• _Problem to work on_
Using the records below, give again exactly the lines from the line that contains "(c.wf → ∃ x, Session.construct" through the line that contains "is inside memory, and", both ends included, and only those.

START Information

-- ==== Sys2Proof/Tests/Slice0.lean ====
section
/-! SUPPORT. The model's own tests. Expected values are those of 95_test_vectors.md, 30_encoding.md and 42_padding.md, named at each test. -/

namespace Sys2Proof.Tests

-- The digest tests keep the kernel busy for seconds each: one theorem at a time, or the threads that wait fill the memory limit.
set_option Elab.async false

open Sys2Proof Sys2Proof.Machine

/-! Small states the tests and the witnesses start from. -/

/-- A core right after `INIT size` from reset (R90). -/
def ready (d : DigestSize) : State := { State.reset with lanes := zeroLanes, size := sizeWord d, cfg := true }

/-- The same with `MSG` holding `n` bytes 0x61. -/
def loaded (d : DigestSize) (n : Nat) : State := (ready d).setMsg (Memory.ofBytes (List.replicate n 0x61)) n

/-- The same with a buffer of capacity `cap`. -/
def loadedCap (d : DigestSize) (n cap : Nat) : State := { loaded d n with config := ⟨some cap⟩ }

/-- A core that `IOTA 24` has halted (V62). -/
def stuck : State := (ready .s256).setErr 4 0x04000018

/-- The "ramp state" of 95_test_vectors.md: `lane(i) = i + 1`. -/
def ramp : LaneArray := lanesOf fun r c => BitVec.ofNat 64 (flatIndex r c + 1)

/-- The state `E256` of V25. -/
def e256 : LaneArray :=
  ⟨⟨0x66D71EBFF8C6FFA7, 0x62D661A05647C151, 0xFA493BE44DFF80F5, 0x4A43F8804B0AD882, 0xE2F36B34B7BE6652⟩,
     ⟨0xFF875921CACC9566, 0x80D97B5776B3BA89, 0x28DEBD55FC6A313B, 0x03AC3D19F1E48ECC, 0x78193AECC1E434E9⟩,
     ⟨0xC287A923AFE81E79, 0x21684AE301601F33, 0x282E7E469E09E75F, 0xD17D1ED2C282B6B8, 0xF050E0D2ADAF434E⟩,
     ⟨0x5375F6FB6AA989B0, 0xC2C6B96032FAF11E, 0x63684DD3F055A1B2, 0xD908398B988EC2B2, 0x913F10903E0BD326⟩,
     ⟨0x33FC34664D479817, 0x2B715C1A078FDE58, 0x140B7C9251369779, 0x857343A7AABDEB5E, 0x92136E0EFB7B70E5⟩⟩

/-- The next state of an outcome, if it is one. -/
def next? (o : Host.Outcome State Fault Refusal) : Option State :=
  match o with
  | .next t => some t
  | .fault _ => none
  | .refused _ => none

/-- A byte sequence read as one number, first byte most significant, to compare with digests in hexadecimal. -/
def bigEndian (bs : List Byte) : Nat := bs.foldl (fun acc b => acc * 256 + b.toNat) 0

/-- `OUT` after an outcome, as a number. -/
def outputOf (o : Host.Outcome State Fault Refusal) : Option Nat := (next? o).map fun t => bigEndian t.out.bytes

/-- `ERR` and `ERRCMD` after an outcome. -/
def faultOf (o : Host.Outcome State Fault Refusal) : Option (Nat × Nat) :=
  (next? o).map fun t => (t.err.toNat, t.errcmd.toNat)
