-- ==== Sys2Proof/Machine/Operands.lean ====
section
/-! DEFINITION. Register operands: the one place registers are read and written (spec/10_state.md R20).
No register is hard-wired, banked or shadowed. -/

namespace Sys2Proof.Machine

/-- `x[r]` (R20). -/
def Regs.get (g : Regs) : Reg → Word
  | .ip => g.ip | .acc => g.acc | .r1 => g.r1 | .r2 => g.r2 | .r3 => g.r3 | .r4 => g.r4
  | .r5 => g.r5 | .r6 => g.r6 | .r7 => g.r7 | .r8 => g.r8 | .sp => g.sp | .fp => g.fp

/-- `x[r] <- v` (R20). -/
def Regs.set (g : Regs) (r : Reg) (v : Word) : Regs :=
  match r with
  | .ip  => { g with ip := v }
  | .acc => { g with acc := v }
  | .r1  => { g with r1 := v }
  | .r2  => { g with r2 := v }
  | .r3  => { g with r3 := v }
  | .r4  => { g with r4 := v }
  | .r5  => { g with r5 := v }
  | .r6  => { g with r6 := v }
  | .r7  => { g with r7 := v }
  | .r8  => { g with r8 := v }
  | .sp  => { g with sp := v }
  | .fp  => { g with fp := v }

/-- Read a register of the machine. -/
def State.reg (s : State) (r : Reg) : Word := s.regs.get r

/-- Write a register of the machine. -/
def State.setReg (s : State) (r : Reg) (v : Word) : State := { s with regs := s.regs.set r v }

/-- The register file as the private backing array of R22: register i is bytes 2i (high) and 2i + 1 (low).
A computed view; the twelve words are what is stored (D25, log entry 14). -/
def Regs.backing (g : Regs) : List Byte :=
  [Reg.ip, .acc, .r1, .r2, .r3, .r4, .r5, .r6, .r7, .r8, .sp, .fp].flatMap
    fun r => [highByte (g.get r), lowByte (g.get r)]

/-- The storage offset a register-index byte selects (R22, R83). -/
def storageOffset (b : Byte) : Nat := 2 * (Reg.ofByte b).number

end Sys2Proof.Machine
end

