-- ==== Sys2Proof/Certificates/Slice0/Obligations.lean ====
section
/-! DEFINITION. The statements for the provers. Each docstring names the rule of spec/ it formalises. Where a
clause rests on a choice the spec marks as its own (wrap of IP and SP, D8, D9; when a source register is
read, D10; what a fault carries, D13; opcode order, D3; register bytes modulo 12, D5; access width, D11),
the docstring names the log entry. Where a statement takes `s.cfg.wf`, it rules out a memory larger than the
16-bit address space, which R6 forbids; that every step keeps it is StepKeepsWellFormed. -/

open Sys2Proof Sys2Proof.Machine

/-! ### Encoding -/

/-- Every well-formed instruction's bytes decode to it, whatever follows them, at every OPCODE_BASE
(R61, R62, R63, R66; order of the opcodes: D3, log entry 4). -/
def Obligations.DecodeInvertsEncode : Prop :=
  ∀ (base : Nat) (i : Instr) (rest : List Byte), base ≤ 247 → i.wf base = true →
    decode base (encode base i ++ rest) = .ok (i, rest)

/-- The decoder reads every bit where R63 puts it: words are byte * 256 + byte, a register byte names number
b mod 12 (R61, D5, log entry 6), the opcode is compared whole, and every undeclared byte is the one-byte
no-op (R66, R67, R86; order D3, log entry 4). -/
def Obligations.DecodeReadsEveryByteOfItsFormat : Prop :=
  ∀ (base : Nat) (op b1 b2 b3 b4 : Byte) (rest : List Byte) (x1 x2 x3 : Reg),
    x1.number = b1.toNat % 12 → x2.number = b2.toNat % 12 → x3.number = b3.toNat % 12 →
    (op.toNat = base + 0 → decode base (op :: b1 :: b2 :: b3 :: rest) =
      .ok (.movLitReg (BitVec.ofNat 16 (b1.toNat * 256 + b2.toNat)) x3, rest)) ∧
    (op.toNat = base + 1 → decode base (op :: b1 :: b2 :: rest) = .ok (.movRegReg x1 x2, rest)) ∧
    (op.toNat = base + 2 → decode base (op :: b1 :: b2 :: b3 :: rest) =
      .ok (.movRegMem x1 (BitVec.ofNat 16 (b2.toNat * 256 + b3.toNat)), rest)) ∧
    (op.toNat = base + 3 → decode base (op :: b1 :: b2 :: b3 :: rest) =
      .ok (.movMemReg (BitVec.ofNat 16 (b1.toNat * 256 + b2.toNat)) x3, rest)) ∧
    (op.toNat = base + 4 → decode base (op :: b1 :: b2 :: rest) = .ok (.addRegReg x1 x2, rest)) ∧
    (op.toNat = base + 5 → decode base (op :: b1 :: b2 :: b3 :: b4 :: rest) =
      .ok (.jmpNotEq (BitVec.ofNat 16 (b1.toNat * 256 + b2.toNat))
        (BitVec.ofNat 16 (b3.toNat * 256 + b4.toNat)), rest)) ∧
    (op.toNat = base + 6 → decode base (op :: b1 :: b2 :: rest) =
      .ok (.pshLit (BitVec.ofNat 16 (b1.toNat * 256 + b2.toNat)), rest)) ∧
    (op.toNat = base + 7 → decode base (op :: b1 :: rest) = .ok (.pshReg x1, rest)) ∧
    (op.toNat = base + 8 → decode base (op :: b1 :: rest) = .ok (.pop x1, rest)) ∧
    (op.toNat < base ∨ base + 8 < op.toNat → decode base (op :: rest) = .ok (.unrecognised op, rest))

/-- R64: an instruction's length is that of the format of its opcode byte, 1 for every undeclared byte;
whatever the operand bytes are, the instruction decodes exactly when that many bytes are there, and leaves
the bytes after them. -/
def Obligations.LengthIsKnownFromByteZero : Prop :=
  ∀ (base : Nat) (op : Byte) (bs : List Byte) (len : Nat),
    len = (if base ≤ op.toNat ∧ op.toNat ≤ base + 8
      then [4, 3, 4, 4, 3, 5, 3, 2, 2].getD (op.toNat - base) 0 else 1) →
    (len ≤ bs.length + 1 → ∃ i, decode base (op :: bs) = .ok (i, (op :: bs).drop len)) ∧
    (bs.length + 1 < len → decode base (op :: bs) = .error (.truncated len (bs.length + 1)))

/-- The other direction: what the decoder reads is well formed, its canonical bytes are as many as it
consumed, begin with the same opcode byte, and decode to it again (R61, R63, R64, R69). -/
def Obligations.DecodedInstructionReencodes : Prop :=
  ∀ (base : Nat) (op : Byte) (bs rest : List Byte) (i : Instr),
    decode base (op :: bs) = .ok (i, rest) →
    i.wf base = true ∧ (encode base i).length + rest.length = bs.length + 1 ∧
      (encode base i).head? = some op ∧ decode base (encode base i) = .ok (i, [])

/-- Words written out from the encodings of R63 and R66 at the default base (D2, log entry 3) decode to what
they stand for, one of each format; 0x0C and 0xFF name IP and R2 (R61). -/
def Obligations.DecodeOfWrittenOutWords : Prop :=
  decode 0x10 [0x10, 0x12, 0x34, 0x0C] = .ok (.movLitReg 0x1234 .ip, []) ∧
  decode 0x10 [0x11, 0x0A, 0x0B] = .ok (.movRegReg .sp .fp, []) ∧
  decode 0x10 [0x12, 0x01, 0x01, 0x00] = .ok (.movRegMem .acc 0x0100, []) ∧
  decode 0x10 [0x13, 0x10, 0x01, 0xFF] = .ok (.movMemReg 0x1001 .r2, []) ∧
  decode 0x10 [0x14, 0x02, 0x03] = .ok (.addRegReg .r1 .r2, []) ∧
  decode 0x10 [0x15, 0x00, 0x03, 0x00, 0x04] = .ok (.jmpNotEq 3 4, []) ∧
  decode 0x10 [0x16, 0xBE, 0xEF] = .ok (.pshLit 0xBEEF, []) ∧
  decode 0x10 [0x17, 0x16] = .ok (.pshReg .sp, []) ∧
  decode 0x10 [0x18, 0x05] = .ok (.pop .r4, []) ∧
  decode 0x10 [0x19] = .ok (.unrecognised 0x19, [])

/-! ### State -/

/-- R32: after RESET with legal parameters every register is zero but SP and FP, which hold MEM_SIZE - 2, and
every byte is zero. -/
def Obligations.ResetValues : Prop :=
  ∀ (c : Config) (x : Session), c.wf → Session.construct c = .ok x →
    x.machine.cfg = c ∧
    (∀ r : Reg, r ≠ .sp → r ≠ .fp → x.machine.reg r = 0) ∧
    (x.machine.reg .sp).toNat = c.memSize - 2 ∧ (x.machine.reg .fp).toNat = c.memSize - 2 ∧
    (∀ a, x.machine.byteAt a = 0)

/-- RESET constructs a well-formed engine for every legal choice of the parameters, the default included, and
none for any other (R6, R141, R180; the refusal of illegal parameters: log entry 17). -/
def Obligations.ResetIsWellFormed : Prop :=
  State.reset.wf ∧ Session.construct Config.default = .ok ⟨State.reset, false⟩ ∧
  ∀ c : Config,
    (c.wf → ∃ x, Session.construct c = .ok x ∧ x.machine.wf ∧ x.stepped = false) ∧
    (¬ c.wf → Session.construct c = .error .badConfiguration)

/-- R20: a write of a register changes that register to the value and no other register, no byte of memory
and no parameter; none of the twelve is hard-wired. -/
def Obligations.RegisterWriteChangesThatRegisterOnly : Prop :=
  ∀ (s : State) (r : Reg) (v : Word),
    (s.setReg r v).reg r = v ∧ SameRegsBut [r] s (s.setReg r v) ∧ SameMemory s (s.setReg r v) ∧
      (s.setReg r v).cfg = s.cfg

/-- The register an operand byte b names is the word at storage offset (b mod 12) * 2 of the 24-byte
big-endian backing array, before and after any register write (R22, R83; twelve words stored: D25, log
entry 14). -/
def Obligations.RegisterByteSelectsItsStorageOffset : Prop :=
  ∀ (s : State) (b : Byte) (r : Reg) (v : Word),
    (s.setReg r v).regs.backing.length = 24 ∧ storageOffset b = b.toNat % 12 * 2 ∧
    BitVec.ofNat 16
      (((s.setReg r v).regs.backing.getD (b.toNat % 12 * 2) 0).toNat * 256 +
        ((s.setReg r v).regs.backing.getD (b.toNat % 12 * 2 + 1) 0).toNat) =
      (if r.number = b.toNat % 12 then v else s.reg (Reg.ofByte b))

/-! ### Memory -/

/-- R42: a 16-bit write that passes the bounds check puts the high byte at the address and the low byte after
it and changes nothing else; one that does not pass raises AddressError(addr, 2, write). An 8-bit write
likewise with its one byte. -/
def Obligations.MemWriteChangesTheAddressedBytesOnly : Prop :=
  ∀ (s : State) (addr : Nat) (v : Word) (b : Byte),
    (s.fits addr 2 → ∃ t, write16 s addr v = .ok t ∧ (t.byteAt addr).toNat = v.toNat / 256 ∧
      (t.byteAt (addr + 1)).toNat = v.toNat % 256 ∧ SameMemoryBut addr 2 s t ∧ t.regs = s.regs ∧
      t.cfg = s.cfg) ∧
    (¬ s.fits addr 2 → write16 s addr v = .error (.addressError addr 2 .write)) ∧
    (s.fits addr 1 → ∃ t, write8 s addr b = .ok t ∧ t.byteAt addr = b ∧ SameMemoryBut addr 1 s t ∧
      t.regs = s.regs ∧ t.cfg = s.cfg) ∧
    (¬ s.fits addr 1 → write8 s addr b = .error (.addressError addr 1 .write))

/-- MemRead at any address, odd ones included, gives the addressed bytes, big-endian, exactly when the range
is inside memory, and raises AddressError otherwise; what was last written is what is read, in either
width (R41, R43, R44, R49; no wrap at 0xFFFF: D12, log entry 7). -/
def Obligations.MemReadGivesTheBytesLastWritten : Prop :=
  ∀ (s t : State) (k : AccessKind) (addr : Nat) (v : Word),
    (s.fits addr 1 → read8 s k addr = .ok (s.byteAt addr)) ∧
    (¬ s.fits addr 1 → read8 s k addr = .error (.addressError addr 1 k)) ∧
    (s.fits addr 2 → read16 s k addr = .ok (s.wordAt addr)) ∧
    (¬ s.fits addr 2 → read16 s k addr = .error (.addressError addr 2 k)) ∧
    (write16 s addr v = .ok t → read16 t k addr = .ok v ∧
      (∃ h, read8 t k addr = .ok h ∧ h.toNat = v.toNat / 256) ∧
      (∃ l, read8 t k (addr + 1) = .ok l ∧ l.toNat = v.toNat % 256))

END Information

• _Task result_
    (c.wf → ∃ x, Session.construct c = .ok x ∧ x.machine.wf ∧ x.stepped = false) ∧
    (¬ c.wf → Session.construct c = .error .badConfiguration)

/-- R20: a write of a register changes that register to the value and no other register, no byte of memory
and no parameter; none of the twelve is hard-wired. -/
def Obligations.RegisterWriteChangesThatRegisterOnly : Prop :=
  ∀ (s : State) (r : Reg) (v : Word),
    (s.setReg r v).reg r = v ∧ SameRegsBut [r] s (s.setReg r v) ∧ SameMemory s (s.setReg r v) ∧
      (s.setReg r v).cfg = s.cfg

/-- The register an operand byte b names is the word at storage offset (b mod 12) * 2 of the 24-byte
big-endian backing array, before and after any register write (R22, R83; twelve words stored: D25, log
entry 14). -/
def Obligations.RegisterByteSelectsItsStorageOffset : Prop :=
  ∀ (s : State) (b : Byte) (r : Reg) (v : Word),
    (s.setReg r v).regs.backing.length = 24 ∧ storageOffset b = b.toNat % 12 * 2 ∧
    BitVec.ofNat 16
      (((s.setReg r v).regs.backing.getD (b.toNat % 12 * 2) 0).toNat * 256 +
        ((s.setReg r v).regs.backing.getD (b.toNat % 12 * 2 + 1) 0).toNat) =
      (if r.number = b.toNat % 12 then v else s.reg (Reg.ofByte b))

/-! ### Memory -/

/-- R42: a 16-bit write that passes the bounds check puts the high byte at the address and the low byte after
it and changes nothing else; one that does not pass raises AddressError(addr, 2, write). An 8-bit write
likewise with its one byte. -/
def Obligations.MemWriteChangesTheAddressedBytesOnly : Prop :=
  ∀ (s : State) (addr : Nat) (v : Word) (b : Byte),
    (s.fits addr 2 → ∃ t, write16 s addr v = .ok t ∧ (t.byteAt addr).toNat = v.toNat / 256 ∧
      (t.byteAt (addr + 1)).toNat = v.toNat % 256 ∧ SameMemoryBut addr 2 s t ∧ t.regs = s.regs ∧
      t.cfg = s.cfg) ∧
    (¬ s.fits addr 2 → write16 s addr v = .error (.addressError addr 2 .write)) ∧
    (s.fits addr 1 → ∃ t, write8 s addr b = .ok t ∧ t.byteAt addr = b ∧ SameMemoryBut addr 1 s t ∧
      t.regs = s.regs ∧ t.cfg = s.cfg) ∧
    (¬ s.fits addr 1 → write8 s addr b = .error (.addressError addr 1 .write))

/-- MemRead at any address, odd ones included, gives the addressed bytes, big-endian, exactly when the range
is inside memory, and raises AddressError otherwise; what was last written is what is read, in either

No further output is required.